Une femme invisible, ou à la recherche de la mère d’Aragon (Editions du Rocher)
Nathalie Piégay est une spécialiste d’Aragon sur lequel elle a déjà beaucoup écrit. Cette fois-ci, avec Une Femme invisible, elle s’attaque à la mère d’Aragon. Et ce n’est pas chose aisée.
Une famille pas ordinaire
Si Nathalie Piégay connaît bien Aragon, rien ne lui a été évident quand elle a décidé de retrouver des traces de sa mère et d’en raconter sa vie. Car tout n’était que mensonge dans la famille d’Aragon. A commencer par son adoption. On lui a fait croire pendant des années que ses parents étaient morts dans un accident et qu’il avait été adopté par Claire, la mère de Marguerite. En fait Marguerite était sa mère, beaucoup trop jeune pour être mère. Personne ne devait savoir que Marguerite était sa mère, même pas lui. Et son père n’était autre que Louis Andrieux, préfet de Paris. Son père lui a juste laissé son prénom. Dans la vraie vie, c’était son parrain, un notable, vieux, très vieux, plus de trente ans de plus que sa mère. Un passionné de littérature, un homme qui a écrit lui aussi. Un homme qui a laissé des empreintes même s’il n’a jamais reconnu son fils naturel, Aragon. Mais qui est donc la mère cachée d’Aragon ?
Une femme invisible
Jamais roman n’a mieux porté son nom que celui-ci : Une femme invisible. Marguerite est tombée sous le charme de Louis Andrieux alors qu’il avait l’âge d’être son père. Bien sûr à l’époque, c’était monstrueux. Marguerite était une toute jeune fille. Andrieux, grand bourgeois bien en vue à Paris, était marié, père de trois fils, déjà grands. Il a caché sa relation adultérine avec Marguerite, durant toute sa vie. Andrieux était le parrain de Louis Aragon. Rien de plus. Et Marguerite a toujours attendu Andrieux, toute sa vie. En se cachant. Au moment de la mobilisation de Louis, Marguerite a révélé à son fils le secret de sa naissance, ayant trop peur qu’il ne revienne pas vivant de cette fichue guerre. Aragon a découvert le mensonge dans lequel il baignait depuis sa plus tendre enfance.
Un portrait de femme
Une femme invisible tente tant bien que mal de nous révéler la personnalité de la mère d’Aragon, un de nos grands génies littéraires. L’auteur arrive même à retrouver des écrits de Marguerite et peu à peu à retracer sa vie. Une vie de femme soumise, effacée, du début du XX siècle. Une vie loin d’être trépidante, et sans cesse à la merci de cet Andrieux. C’est comme si elle s’empêchait de vivre, pour être disponible quand Monsieur le serait… Car dans le fond, elle l’aimait cet homme, même si il lui a si peu donné. Et elle l’a montré jusqu’à la fin de la vie d’Andrieux, en le veillant…
Une sorte d’hommage
Publik’Art a particulièrement été touché par ce récit. Car dans le fond Marguerite n’a pas été une femme remarquable, ni remarquée. Mais elle a mis au monde un grand poète et elle savait qu’il serait remarqué. Même si elle a eu beaucoup de mal à garder une relation sereine avec lui, quand il est devenu adulte et ne pensait plus qu’au Parti. Elle ne supportait pas ses opinions politiques. Aragon a côtoyé les grands du XX siècle et est devenu un grand homme. Mais c’est sans aucun doute grâce à sa mère. Cette mère qui aurait tout fait pour Aragon. Marguerite était passionnée d’art comme de littérature. Elle a elle-même écrit, et vendait ses romans pour payer ses factures… Elle publiait des romans dans des magazines pour femmes, comme Mode et roman. Elle faisait aussi des traductions pour payer son loyer.

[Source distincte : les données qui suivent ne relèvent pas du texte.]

/-- A normal end that reports a block. -/
theorem seqCounted_advance {d : Half} {x : Option Byte} {e : Event} (hs : u.seq = seqNext s.seq) (he : completesBlock e = true) :
    SeqCounted s (u.answered d x e) := by
  rw [SeqCounted, State.answered_resp, blocksDone_ok, he]
  exact hs

theorem seqCounted_of_respond {d : Half} {x : Option Byte} {e : Event} (hb : respond d x e u = .next t) (hs : u.seq = s.seq)
    (he : completesBlock e = false) : SeqCounted s t :=
  respond_eq_next.mp hb ▸ seqCounted_quiet hs he

theorem seqCounted_of_cmdError {c : ErrCode} (hb : cmdError c s = .next t) : SeqCounted s t :=
  cmdError_eq_next.mp hb ▸ seqCounted_errored s c

theorem seqCounted_of_gate {r n : Bool} {body : Result} (hg : gate r n s body = .next t)
    (hbody : body = .next t → SeqCounted s t) : SeqCounted s t := by
  rcases gate_eq_next.mp hg with ⟨_, rfl⟩ | ⟨_, _, rfl⟩ | ⟨_, _, _, _, rfl⟩ | ⟨_, _, _, hb⟩
  · exact seqCounted_turnedAway s
  · exact seqCounted_errored s _
  · exact seqCounted_errored s _
  · exact hbody hb

/-! ### The receive side -/

/-- Of the verdicts only the accepting one advances the counter (43_unpacker.md R141 and R142). -/
theorem Verdict.seqCounted {p : Prop} (hj : Verdict p u t) (hs : u.seq = s.seq) : SeqCounted s t := by
  cases hj with
  | accept => exact seqCounted_advance (congrArg seqNext hs) rfl
  | duplicate | reject => exact seqCounted_quiet hs rfl

theorem takeRxByte_seqCounted {b : Byte} (h : takeRxByte b s = .next t) : SeqCounted s t := by
  cases takeRxByte_outcome h with
  | frozen => exact seqCounted_turnedAway s
  | notReady | overrun => exact seqCounted_errored s _
  | start | finish | ignored | number | header | badHeader | lastPayload | payload | high => exact seqCounted_quiet rfl rfl
  | judgedSum _ _ _ _ hj | judgedCrc _ _ _ hj => exact Verdict.seqCounted hj rfl

/-- Over a sequence of bytes the advances add up, as the reported blocks do. -/
theorem feedRx_seqCounted {bs : List Byte} (h : feedRx bs s = .next t) : SeqCounted s t := by
  induction bs generalizing s t with
  | nil =>
    cases h
    exact seqCounted_of_no_block rfl rfl
  | cons b bs ih =>
    obtain ⟨s1, s2, h1, h2, rfl⟩ := feedRx_cons_eq_next.mp h
    have hfirst : s1.seq = s.seq + BitVec.ofNat 8 (blocksDone s1.resp) := takeRxByte_seqCounted h1
    calc s2.seq = s1.seq + BitVec.ofNat 8 (blocksDone s2.resp) := ih h2
      _ = s.seq + BitVec.ofNat 8 (blocksDone (s1.resp ++ s2.resp)) := by
        rw [hfirst, blocksDone_append, BitVec.ofNat_add, BitVec.add_assoc]

theorem execRxTmo_seqCounted {a : Byte} (h : execRxTmo a s = .next t) : SeqCounted s t := by
  cases execRxTmo_outcome h with
  | frozen => exact seqCounted_turnedAway s
  | badOperand | notReady | overrun => exact seqCounted_errored s _
  | atBoundary | truncated => exact seqCounted_quiet rfl rfl

theorem execRbRd_seqCounted {a : Byte} (h : execRbRd a s = .next t) : SeqCounted s t := by
  refine seqCounted_of_gate h fun hb => ?_
  split at hb
  · exact seqCounted_of_respond hb rfl rfl
  · exact seqCounted_of_cmdError hb

/-! ### The send side -/

theorem execPkPut_seqCounted {b : Byte} (h : execPkPut b s = .next t) : SeqCounted s t := by
  cases execPkPut_outcome h with
  | frozen => exact seqCounted_turnedAway s
  | notReady | busy | full => exact seqCounted_errored s _
  | put => exact seqCounted_quiet rfl rfl

theorem execPkBuild_seqCounted {a : Byte} (h : execPkBuild a s = .next t) : SeqCounted s t := by
  refine seqCounted_of_gate h fun hb => ?_
  split at hb
  · exact seqCounted_of_cmdError hb
  · split at hb
    · exact seqCounted_of_cmdError hb
    · exact seqCounted_of_respond hb buildFrame_seq rfl

theorem execTxNext_seqCounted {a : Byte} (h : execTxNext a s = .next t) : SeqCounted s t := by
  cases execTxNext_outcome h with
  | frozen => exact seqCounted_turnedAway s
  | badOperand | notReady | nothing => exact seqCounted_errored s _
  | out => exact seqCounted_quiet rfl (by split <;> rfl)

/-- Of the response bytes only `ACK` advances the counter (44_packer.md R166 to R168). -/
theorem takeResponse_seqCounted {b : Byte} (h : takeResponse b s = .next t) : SeqCounted s t := by
  cases takeResponse_outcome h with
  | frozen => exact seqCounted_turnedAway s
  | notReady | unexpected => exact seqCounted_errored s _
  | ack => exact seqCounted_advance rfl rfl
  | nak | other => exact seqCounted_quiet rfl rfl

theorem execTxTmo_seqCounted {a : Byte} (h : execTxTmo a s = .next t) : SeqCounted s t := by
  refine seqCounted_of_gate h fun hb => ?_
  split at hb
  · exact seqCounted_of_cmdError hb
  · exact seqCounted_of_respond hb rfl rfl

theorem takeByte_seqCounted {side : Side} {b : Byte} (h : takeByte side b s = .next t) : SeqCounted s t := by
  cases side with
  | rx => exact takeRxByte_seqCounted h
  | tx => exact takeResponse_seqCounted h

/-! ### Every instruction -/

theorem exec_seqCounted {i : Instr} (hi : isInit i = false) (h : exec i s = .next t) : SeqCounted s t := by
  cases i with
  | init a => exact nomatch hi
  | rd r =>
    rcases execRd_eq_next.mp h with ⟨_, rfl⟩ | ⟨_, rfl⟩
    · exact seqCounted_errored s _
    · exact seqCounted_quiet rfl rfl
  | sumClr | sumUpd | crcClr | crcUpd => exact seqCounted_of_gate h fun hb => seqCounted_of_respond hb rfl rfl
  | rxByte b => exact takeRxByte_seqCounted h
  | rxTmo a => exact execRxTmo_seqCounted h
  | rbRd a => exact execRbRd_seqCounted h
  | pkPut b => exact execPkPut_seqCounted h
  | pkBuild a => exact execPkBuild_seqCounted h
  | txNext a => exact execTxNext_seqCounted h
  | txRsp b => exact takeResponse_seqCounted h
  | txTmo a => exact execTxTmo_seqCounted h
  | reservedOpE | reservedOpF => exact seqCounted_of_gate h seqCounted_of_cmdError
  | frameChecksum | frameCrc => exact feedRx_seqCounted h
  | soh | eot | ack | nak | can | crq => exact takeByte_seqCounted h

/-- An `INIT` that is taken sets `SEQ` to 1; one that is not leaves `ERR` set. -/
theorem execInit_seq {a : Byte} (h : execInit a s = .next t) (ht : t.err = false) : t.seq = 0x01 := by
  rcases execInit_eq_next.mp h with ⟨he, rfl⟩ | ⟨_, _, rfl⟩ | ⟨_, _, rfl⟩
  · exact nomatch he.symm.trans ht
  · exact nomatch ht
  · rfl

/-- Settles O55: one byte or command reports at most one block, and then advances `SEQ` once; a frame is its bytes. -/
theorem blockCounterAdvancesOnAcceptanceOnly : Obligations.BlockCounterAdvancesOnAcceptanceOnly :=
  ⟨fun _ _ _ => exec_seqCounted, fun _ _ _ => execInit_seq⟩

end Sys2Proof
end

section
/-!
PROOFS. The unpacker, one operation at a time (43_unpacker.md R130 to R144): a received byte in each phase, the timeout, the read of an
accepted payload, and that phase `DONE` is left by `INIT` alone.
-/

namespace Sys2Proof

open Machine Claims

variable {s t u : State}

/-! ### The header (R132 to R136) -/

/-- Settles O31: each value of the byte has its case of phase `IDLE`. -/
theorem rxByteAtTheBoundary : Obligations.RxByteAtTheBoundary := by
  rintro s ⟨he, hr⟩ hp
  have h := fun b => takeRxByte_of_idle (b := b) he hr hp
  exact ⟨h Config.soh, h Config.eot, fun b hsoh heot => (h b).trans ((if_neg hsoh).trans (if_neg heot))⟩

/-- Settles O32: the header check of R136 is `hdr_ok` as R116 gives it. -/
theorem rxByteInTheHeader : Obligations.RxByteInTheHeader := by
  rintro s b ⟨he, hr⟩
  refine ⟨fun hp => takeRxByte_of_num he hr hp, fun hp hsum => ?_, fun hp hsum => ?_⟩
  · exact (takeRxByte_of_cmp he hr hp).trans (rxCmp_of_ok (hdrOk_iff_mod.mpr hsum))
  · exact (takeRxByte_of_cmp he hr hp).trans (if_neg (mt hdrOk_iff_mod.mp hsum))

/-! ### The payload (R137) -/

/-- Settles O33: the byte has a place in `RBUF`, and the position is the last one or moves on. -/
theorem rxByteInThePayload : Obligations.RxByteInThePayload := by
  rintro s b ⟨he, hr⟩ hp hidx hw
  have hlt : s.idx.toNat < rbufSize := Nat.lt_succ_of_le hidx
  refine ⟨s.rbuf.write s.idx.toNat b, Memory.read_write_same _ b hw, fun a ha => Memory.read_write_other b hw ha, ?_⟩
  exact (takeRxByte_of_pay he hr hp).trans (storeRbuf_of_lt hlt)

/-! ### The verification field (R138 to R142) -/

/-- The payload that is judged is `RBUF[0..127]`. -/
theorem payloadOf_eq_payload (s : State) : payloadOf s = payload s := by
  simp [payloadOf, payload, Memory.readSeq_eq_map, Config.blk]

theorem next_judged (p : Prop) [Decidable p] (s : State) : (.next (judged p s) : Result) =
    if p then .next (acceptedState s) else .next (rejectedState s) :=
  apply_ite _ p _ _

/-- Settles O34: the verdict is on the checksum of the payload. -/
theorem rxChecksumVerdict : Obligations.RxChecksumVerdict := by
  rintro s b ⟨he, hr⟩ hp hm
  exact (takeRxByte_of_ver1_checksum he hr hp hm (payloadOf_eq_payload s)).trans (next_judged _ _)

/-- A byte put in the low half of a register leaves the high half as it was. -/
theorem and_or_eq_hiByte_append (v : Half) (lo : Byte) : (v &&& 0xFF00) ||| lo.setWidth 16 = hiByte v ++ lo := by
  apply BitVec.eq_of_getLsbD_eq
  intro k hk
  rw [BitVec.getLsbD_append]
  interval_cases k <;> simp [hiByte]

/-- The low byte of the CRC, whatever the high byte (R140). -/
theorem takeRxByte_of_ver2_judged (b : Byte) (he : s.err = false) (hr : s.ready = true) (hp : s.ph = .ver2) : takeRxByte b s =
    .next (judged (crc16 (payload s) = hiByte s.rver ++ b) { s with rver := hiByte s.rver ++ b, crc := crc16 (payload s) }) := by
  rw [takeRxByte_of_ver2 he hr hp, rxVer2_eq, and_or_eq_hiByte_append, payloadOf_eq_payload, verdict_eq_judged]

/-- Settles O35: the high byte is kept for the verdict, which is on all 16 bits. -/
theorem rxCrcVerdict : Obligations.RxCrcVerdict := by
  rintro s b ⟨he, hr⟩
  refine ⟨fun hp hm => ?_, fun hp => ?_⟩
  · rw [append_zero_eq_inHighByte]
    exact takeRxByte_of_ver1_crc he hr hp hm
  · exact (takeRxByte_of_ver2_judged b he hr hp).trans (next_judged _ _)

/-! ### The common checks, with the error that each records (60_exceptions.md R205 and R206) -/

theorem gate_errs_reserved {r n : Bool} {body : Result} (he : s.err = false) (hres : r = true) :
    gate r n s body = .next { s with err := true, ecode := .reservedBits, resp := [errResp] } := by
  rw [hres, gate_of_reserved he, errored_of_no_err he]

Elle doit travailler pour gagner sa vie, mais sans le montrer. A sa façon, elle n’a cessé de subir l’humiliation des invisibles. P.154
Elle a aussi peint. Dans d’autres circonstances, une autre vie, Marguerite serait peut-être devenue une artiste reconnue. Une femme invisible est une quête presque sans fin de Nathalie Piégay pour, en quelque sorte, réhabiliter le rôle que la mère d’Aragon a joué dans la vie de ce grand génie. Alors qu’elle n’est jamais citée nulle part. Le livre Une femme invisible, au format très agréable, reste un récit plus qu’émouvant et toujours passionnant.
Présentation :
« Pourquoi ne pas avoir écrit sur une femme qui a fait oeuvre ? Qui a marqué l’histoire ? Qui a laissé derrière elle autre chose que des bribes et un fils ? Pourquoi m’acharner sur une comparse, sur une figure qui n’apparaît que dans l’ombre que projettent les grands hommes, dans les interstices de leur biographie ? Les feuilles s’entassent sur mon bureau, les livres où je cherche sa trace. Tous parlent de son fils, ou d’Andrieux, le père de l’enfant. Elle n’y apparaît qu’au détour d’une parenthèse, elle est reléguée en note de bas de page… »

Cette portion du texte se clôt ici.